Au large des côtes portugaises.

Debout devant le hublot de la cabine qui me faisait office de bureau, sa loupe monoculaire en main - objet qu'elle semblait porter en permanence autour du cou, comme le plus précieux des bijoux -, Nairobi examinait avec attention chaque détail qui composait le passeport qu'elle détenait entre ses mains.

Je ne connaissais pas grand-chose de Nairobi, mais elle me donnait l'impression d'être une personne plutôt gentille, réaliste et franche, avec un énorme grain de folie.

-  Il est parfait, un vrai chef-d'œuvre. Je suis impressionnée, déclara celle-ci.

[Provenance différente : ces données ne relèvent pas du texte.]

/-- A becomes (A - v - C) mod 256, Z is whether that is 0, N is 1, H is (A mod 16) < (v mod 16) + C,
C is A < v + C with the old carry. Given for the register forms, the (HL) form and the immediate
form, with their encodings; nothing else is written (PC goes to next, the fetch has consumed
halt_bug), so every register, control bit and byte of memory is as before. (R163, R179, R180,
R181.) -/
def Obligations.SubtractWithCarryFromAccumulator : Prop :=
  (∀ (r : Operand8) (s : State),
    encode (Forms.alu .sbc r) = [opByte (0x98 + operandCode r)] ∧
    exec (Forms.alu .sbc r) s = .next (afterA s 1
      (BitVec.ofNat 8 (s.a.toNat + 512 - ((s.operand r).toNat + s.flagC.toNat)))
      (decide ((s.a.toNat + 512 - ((s.operand r).toNat + s.flagC.toNat)) % 256 = 0)) true
      (decide (s.a.toNat % 16 < (s.operand r).toNat % 16 + s.flagC.toNat))
      (decide (s.a.toNat < (s.operand r).toNat + s.flagC.toNat)))) ∧
  (∀ (d8 : Byte) (s : State),
    encode (Forms.aluImm .sbc d8) = [0xDE#8, d8] ∧
    exec (Forms.aluImm .sbc d8) s = .next (afterA s 2
      (BitVec.ofNat 8 (s.a.toNat + 512 - (d8.toNat + s.flagC.toNat)))
      (decide ((s.a.toNat + 512 - (d8.toNat + s.flagC.toNat)) % 256 = 0)) true
      (decide (s.a.toNat % 16 < d8.toNat % 16 + s.flagC.toNat))
      (decide (s.a.toNat < d8.toNat + s.flagC.toNat))))

/-- Z is whether A = v, N is 1, H is the borrow from bit 4, C is A < v; A is not written. Given for
the register forms, the (HL) form and the immediate form, with their encodings; nothing else is
written (PC goes to next, the fetch has consumed halt_bug), so every register, control bit and
byte of memory is as before. (R191, R192, R193.) -/
def Obligations.CompareWithAccumulator : Prop :=
  (∀ (r : Operand8) (s : State),
    encode (Forms.alu .cp r) = [opByte (0xB8 + operandCode r)] ∧
    exec (Forms.alu .cp r) s = .next (afterFlags s 1
      (decide ((s.a.toNat + 256 - (s.operand r).toNat) % 256 = 0)) true
      (decide (s.a.toNat % 16 < (s.operand r).toNat % 16))
      (decide (s.a.toNat < (s.operand r).toNat)))) ∧
  (∀ (d8 : Byte) (s : State),
    encode (Forms.aluImm .cp d8) = [0xFE#8, d8] ∧
    exec (Forms.aluImm .cp d8) s = .next (afterFlags s 2
      (decide ((s.a.toNat + 256 - d8.toNat) % 256 = 0)) true
      (decide (s.a.toNat % 16 < d8.toNat % 16))
      (decide (s.a.toNat < d8.toNat))))

/-- A becomes A & v, A ^ v or A | v, Z is whether that is 0, N and C are 0, H is 1 for AND and 0 for
XOR and OR. Given for the register forms, the (HL) form and the immediate form of each, with
their encodings; nothing else is written (PC goes to next, the fetch has consumed halt_bug), so
every register, control bit and byte of memory is as before. (R164, R165, R166, R182, R183,
R184, R185, R186, R187, R188, R189, R190.) -/
def Obligations.LogicWithAccumulator : Prop :=
  (∀ (r : Operand8) (s : State),
    encode (Forms.alu .and r) = [opByte (0xA0 + operandCode r)] ∧
    exec (Forms.alu .and r) s = .next (afterA s 1 (s.a &&& (s.operand r))
      (decide (s.a &&& (s.operand r) = 0#8)) false true false)) ∧
  (∀ (d8 : Byte) (s : State),
    encode (Forms.aluImm .and d8) = [0xE6#8, d8] ∧
    exec (Forms.aluImm .and d8) s = .next (afterA s 2 (s.a &&& d8)
      (decide (s.a &&& d8 = 0#8)) false true false)) ∧
  (∀ (r : Operand8) (s : State),
    encode (Forms.alu .xor r) = [opByte (0xA8 + operandCode r)] ∧
    exec (Forms.alu .xor r) s = .next (afterA s 1 (s.a ^^^ (s.operand r))
      (decide (s.a ^^^ (s.operand r) = 0#8)) false false false)) ∧
  (∀ (d8 : Byte) (s : State),
    encode (Forms.aluImm .xor d8) = [0xEE#8, d8] ∧
    exec (Forms.aluImm .xor d8) s = .next (afterA s 2 (s.a ^^^ d8)
      (decide (s.a ^^^ d8 = 0#8)) false false false)) ∧
  (∀ (r : Operand8) (s : State),
    encode (Forms.alu .or r) = [opByte (0xB0 + operandCode r)] ∧
    exec (Forms.alu .or r) s = .next (afterA s 1 (s.a ||| (s.operand r))
      (decide (s.a ||| (s.operand r) = 0#8)) false false false)) ∧
  (∀ (d8 : Byte) (s : State),
    encode (Forms.aluImm .or d8) = [0xF6#8, d8] ∧
    exec (Forms.aluImm .or d8) s = .next (afterA s 2 (s.a ||| d8)
      (decide (s.a ||| d8 = 0#8)) false false false))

-  Merci, dis-je assise à mon bureau.

-  Ça fait longtemps que tu es faussaire ? M'interrogea Nairobi.

-  Depuis que j'ai 13 ans, c'est comme une sorte de passe-temps, mais ce n'est pas ma spécialité première. Mon truc, ce sont plutôt les bijoux.

-  Je vois, ricana la spécialiste en fausse monnaie. Je suis moi aussi tombé dans ce genre de passe-temps au même âge, m'explique-t-elle en reposant le passeport avec les autres sur le bureau.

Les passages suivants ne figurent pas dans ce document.